See: https://github.com/elasticsearch/elasticsearch/issues/6554

This file was last exported: 2014-10-21 Tue 16:30

We would like to add transaction log checksums for each entry, so we can tell whether an operation has been corrupted by an external factor (disk, malicious user, mistake, etc).

Currently the format is written like this:

Table 1: Translog with operation format
size	content
int32	op size
int32	version
variable	operation

Inside, each operation writes something like this (this is the Create operation):

Table 2: Translog.Create operation format
size	content	comment
byte	Operation type id	<- all Operations write this
vint	serialization format	Usually '6' for latest version
string	id
string	type
bytesref	source
optString	routing	boolean + string
optString	parent	boolean + string
long	version
long	timestamp
long	ttl
byte	version type	versioning type, internal or external

Ideas

checksums written by translog itself

Have the transaction handle writing a checksum before writing the operation. Inside of FsTranslog.add, we would write the checksum before each operation automatically. Additional logic would have to be added to make sure that when reading, the translog would handle either a size with no checksum, or a size with a checksum added (additional versioning checks).

Basically I think this could be handled by adding versioned translogs, and writing a special integer 0b11111111_11111111_00000000_00000001; for the version, so we can say anything that matching & 0xff00 is versioned.

Pros

written only in a single place
no need for operations to even know about checksums

Cons

additional versioning checks would be needed
tricky to be generic for future version changes

checksums written by individual Operation

Have each Operation write out a checksum, either through the abstract Operation class, or implemented individually.

This would mean incrementing each Operation's internal version from 6 to 7 and adding a method that allowed calculating a checksum for each operation to implement.

It means adding an additional long to each operation, and using CRC32 for the checksum, so after reading all prior values, try and checksum them.

Pros

already have a versioning infrastructure (big +)
operations could write checksums differently if desired

Cons

may have code duplication for multiple Operations

(could be combated by factoring into a helper method)

additional version checks
would this hamper us from adding fields in the future?

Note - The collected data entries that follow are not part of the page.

-- ==== Sys2Proof/Laws/Dispatch.lean ====
section
/-!
SUPPORT. The dispatch, one lemma per constructor: `exec` of an instruction is its meaning.
-/
namespace Sys2Proof.Machine
open Sys2Proof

It could make it hard to add additional fields, because the checksum would weirdly be in the middle of the operation

Future ideas

In the future, I'd like to have markers between each written translog operation, so that we can seek forward to the next 0xdeadbeef marker if a translog operation is corrupted.

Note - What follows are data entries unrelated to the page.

-- ==== Sys2Proof/Tests/Slice0.lean ====
section
/-!
SUPPORT. Tests: words of every encoding decode to their instructions, ill-formed instructions are refused, single steps on
small states give what the manual's tables and worked examples say, and for each statement a state and operands that meet
its hypotheses.
-/
namespace Sys2Proof.Tests
open Sys2Proof Sys2Proof.Machine

/- One theorem after the other: a check that waits for another keeps its stack. -/
set_option Elab.async false

/-! ### Decoding: words written out from the encodings of R13, R15, R16, R24, R30, R37, R288 and the class chapters -/

/-- The operands of the words below: D 0x05, A 0x06, B 0x07, C 0x08, guard P7 and no other bit. -/
def wordOps : Opnds := { (default : Opnds) with d := 5#8, a := 6#8, b := 7#8, c := 8#8, g := 7#3 }

/-- Every word of the list decodes to its instruction, and is what the encoder gives for it. -/
def decodesAll (ws : List (DWord × Instr)) : Prop :=
  ws.map (fun x => decode x.1) = ws.map (fun x => .ok x.2) ∧ ws.map (fun x => encode x.2) = ws.map (fun x => some x.1)

theorem test_words_control : decodesAll
    [(0x0005060708070000#64, .nop wordOps), (0x0205060708070000#64, .brx wordOps),
     (0x0405060708070000#64, .ret wordOps), (0x0505060708070000#64, .exit wordOps),
     (0x0605060708070000#64, .join wordOps), (0x0705060708070000#64, .yield wordOps),
     (0x0805060708070000#64, .sleep wordOps), (0x0805060708170000#64, .sleepProm wordOps),
     (0x0805060708270000#64, .sleepFor wordOps), (0x0905060708070000#64, .trap wordOps),
     (0x0A05060708070000#64, .bkpt wordOps)] := by
  exact ⟨rfl, rfl⟩

theorem test_words_launch : decodesAll
    [(0x1005060708070000#64, .spawn wordOps), (0x1105060708070000#64, .jdec wordOps),
     (0x1205060708070000#64, .swpt wordOps), (0x1305060708070000#64, .phase wordOps),
     (0x1405060708070000#64, .rbacq wordOps), (0x1505060708070000#64, .rbrel wordOps)] := by
  exact ⟨rfl, rfl⟩

theorem test_words_integer : decodesAll
    [(0x1805060708070000#64, .iaddReg wordOps), (0x1805060708170000#64, .iaddImm wordOps),
     (0x1905060708070000#64, .isubReg wordOps), (0x1905060708170000#64, .isubImm wordOps),
     (0x1A05060708070000#64, .imulReg wordOps), (0x1A05060708170000#64, .imulImm wordOps),
     (0x1B05060708070000#64, .imulhReg wordOps), (0x1B05060708170000#64, .imulhImm wordOps),
     (0x1C05060708070000#64, .imad wordOps), (0x1D05060708070000#64, .imadw wordOps),
     (0x1E05060708070000#64, .iminReg wordOps), (0x1E05060708170000#64, .iminImm wordOps),
     (0x1F05060708070000#64, .imaxReg wordOps), (0x1F05060708170000#64, .imaxImm wordOps),
     (0x2005060708070000#64, .iabs wordOps), (0x2105060708070000#64, .itestReg wordOps),
     (0x2105060708170000#64, .itestImm wordOps), (0x2205060708070000#64, .selReg wordOps),
     (0x2205060708170000#64, .selImm wordOps)] := by
  exact ⟨rfl, rfl⟩

theorem test_words_bits : decodesAll
    [(0x2305060708570000#64, .blutReg 5#3 wordOps), (0x2305060708D70000#64, .blutImm 5#3 wordOps),
     (0x2405060708070000#64, .shlReg wordOps), (0x2405060708170000#64, .shlImm wordOps),
     (0x2505060708070000#64, .shrReg wordOps), (0x2505060708170000#64, .shrImm wordOps),
     (0x2605060708070000#64, .shf wordOps), (0x2705060708070000#64, .popc wordOps),
     (0x2805060708070000#64, .clz wordOps), (0x2905060708070000#64, .brev wordOps),
     (0x2A05060708070000#64, .bfeReg wordOps), (0x2A05060708170000#64, .bfeImm wordOps),
     (0x2B05060708070000#64, .bfi wordOps), (0x2C05060708070000#64, .leaReg wordOps),
     (0x2C05060708170000#64, .leaImm wordOps), (0x2D05060708070000#64, .mov wordOps),
     (0x2D05060708170000#64, .movP2v wordOps), (0x2D05060708270000#64, .movV2p wordOps),
     (0x2D05060708370000#64, .movLaneReg wordOps), (0x2D05060708470000#64, .movLaneImm wordOps),
     (0x2D05060708570000#64, .movUnif wordOps), (0x2F05060708370000#64, .plop 3#3 wordOps)] := by
  exact ⟨rfl, rfl⟩

theorem test_words_float : decodesAll
    [(0x3005060708070000#64, .faddReg wordOps), (0x3005060708170000#64, .faddImm wordOps),
     (0x3105060708070000#64, .fmulReg wordOps), (0x3105060708170000#64, .fmulImm wordOps),
     (0x3205060708070000#64, .ffma wordOps), (0x3305060708070000#64, .fminReg wordOps),
     (0x3305060708170000#64, .fminImm wordOps), (0x3405060708070000#64, .fmaxReg wordOps),
     (0x3405060708170000#64, .fmaxImm wordOps), (0x3505060708470000#64, .fsetpReg 2#3 wordOps),
     (0x3505060708570000#64, .fsetpImm 2#3 wordOps), (0x3605060708070000#64, .fsfun .rcp wordOps),
     (0x3605060708170000#64, .fsfun .rsq wordOps), (0x3605060708270000#64, .fsfun .sqrt wordOps),
     (0x3605060708370000#64, .fsfun .exp2 wordOps), (0x3605060708470000#64, .fsfun .log2 wordOps),
     (0x3605060708570000#64, .fsfun .tanh wordOps), (0x3605060708670000#64, .fsfun .sin wordOps),
     (0x3605060708770000#64, .fsfun .cos wordOps), (0x3705060708070000#64, .hadd2Reg wordOps),
     (0x3705060708170000#64, .hadd2Imm wordOps), (0x3805060708070000#64, .hmul2Reg wordOps),
     (0x3805060708170000#64, .hmul2Imm wordOps), (0x3905060708070000#64, .hfma2 wordOps),
     (0x3A05060708070000#64, .fdot2 wordOps), (0x3B05060708070000#64, .fclass wordOps),
     (0x3C05060708070000#64, .cvt wordOps), (0x3D05060708670000#64, .pack 6#3 wordOps),
     (0x3E05060708770000#64, .unpack 7#3 wordOps), (0x3F05060708070000#64, .rxcvtEnc wordOps),
     (0x3F05060708170000#64, .rxcvtDec wordOps)] := by
  exact ⟨rfl, rfl⟩

theorem test_words_exchange : decodesAll
    [(0x4005060708070000#64, .lxchgReg .idx wordOps), (0x4005060708170000#64, .lxchgReg .up wordOps),
     (0x4005060708270000#64, .lxchgReg .down wordOps), (0x4005060708370000#64, .lxchgReg .xor wordOps),
     (0x4005060708470000#64, .lxchgImm .idx wordOps), (0x4005060708570000#64, .lxchgImm .up wordOps),
     (0x4005060708670000#64, .lxchgImm .down wordOps), (0x4005060708770000#64, .lxchgImm .xor wordOps),
     (0x4105060708070000#64, .vote .all wordOps), (0x4105060708170000#64, .vote .any wordOps),
     (0x4105060708270000#64, .vote .uni wordOps), (0x4205060708070000#64, .ballot wordOps),
     (0x4305060708070000#64, .matchAny wordOps), (0x4305060708170000#64, .matchAll wordOps),
     (0x4405060708070000#64, .redux .add wordOps), (0x4405060708170000#64, .redux .min wordOps),
     (0x4405060708270000#64, .redux .max wordOps), (0x4405060708370000#64, .redux .and wordOps),
     (0x4405060708470000#64, .redux .or wordOps), (0x4405060708570000#64, .redux .xor wordOps),
     (0x4405060708670000#64, .redux .fadd wordOps), (0x4405060708770000#64, .redux .fmin wordOps),
     (0x4405060708870000#64, .redux .fmax wordOps), (0x4505060708070000#64, .xpair wordOps),
     (0x4605060708070000#64, .xshfl wordOps)] := by
  exact ⟨rfl, rfl⟩

theorem test_words_memory : decodesAll
    [(0x4805060708070000#64, .ldReg wordOps), (0x4805060708170000#64, .ldImm wordOps),
     (0x4805060708270000#64, .ldPrivReg wordOps), (0x4805060708370000#64, .ldPrivImm wordOps),
     (0x4905060708070000#64, .stReg wordOps), (0x4905060708170000#64, .stImm wordOps),
     (0x4905060708270000#64, .stPrivReg wordOps), (0x4905060708370000#64, .stPrivImm wordOps),
     (0x4A05060708070000#64, .ldsReg wordOps), (0x4A05060708170000#64, .ldsImm wordOps),
     (0x4B05060708070000#64, .stsReg wordOps), (0x4B05060708170000#64, .stsImm wordOps),
     (0x4C05060708070000#64, .ldcReg wordOps), (0x4C05060708170000#64, .ldcImm wordOps),
     (0x4D05060708070000#64, .lda wordOps), (0x4E05060708070000#64, .prefReg wordOps),
     (0x4E05060708170000#64, .prefImm wordOps), (0x4F05060708070000#64, .copy wordOps),
     (0x5005060708070000#64, .gath wordOps), (0x5105060708070000#64, .arrinit wordOps),
     (0x5205060708070000#64, .arrive wordOps), (0x5305060708070000#64, .arrwait wordOps),
     (0x5305060708170000#64, .arrwaitTest wordOps), (0x5405060708070000#64, .publish wordOps),
     (0x5505060708070000#64, .cctlWb wordOps), (0x5505060708170000#64, .cctlWbinv wordOps),
     (0x5505060708270000#64, .cctlConst wordOps), (0x7E05060708070000#64, .tlbhHarv wordOps),
     (0x7E05060708170000#64, .tlbhInv wordOps)] := by
  exact ⟨rfl, rfl⟩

Not that this has to be implemented in this phase, but it would be nice if whatever choice we made was flexible enough to accommodate this is the future.

Decision

Talked with Shay about it, we decided to go with a header for the translog file written at the beginning, then when initially opening a translog file, we can read the presence of a header (or not) and decide how to parse the translog (whether each operation has a checksum or not).

Looking at the code, the translog code is spread all over the place, so I will need to update it to be in a single, consistent place.

The new format is written like this:

Table 3: Translog version 1 format
size	content
long64	header
variable	operation
int32	prev operation checksum
variable	operation
int32	prev operation checksum
…	…

With the same operation format as before:

Table 4: Translog version 1 operation
size	content
int32	op size
int32	version
variable	operation

How the translog works

First, there are currently two different types of translogs in ES, each sharing the FsTranslogFile interface: SimpleFsTranslogFile and BufferedFsTranslogFile.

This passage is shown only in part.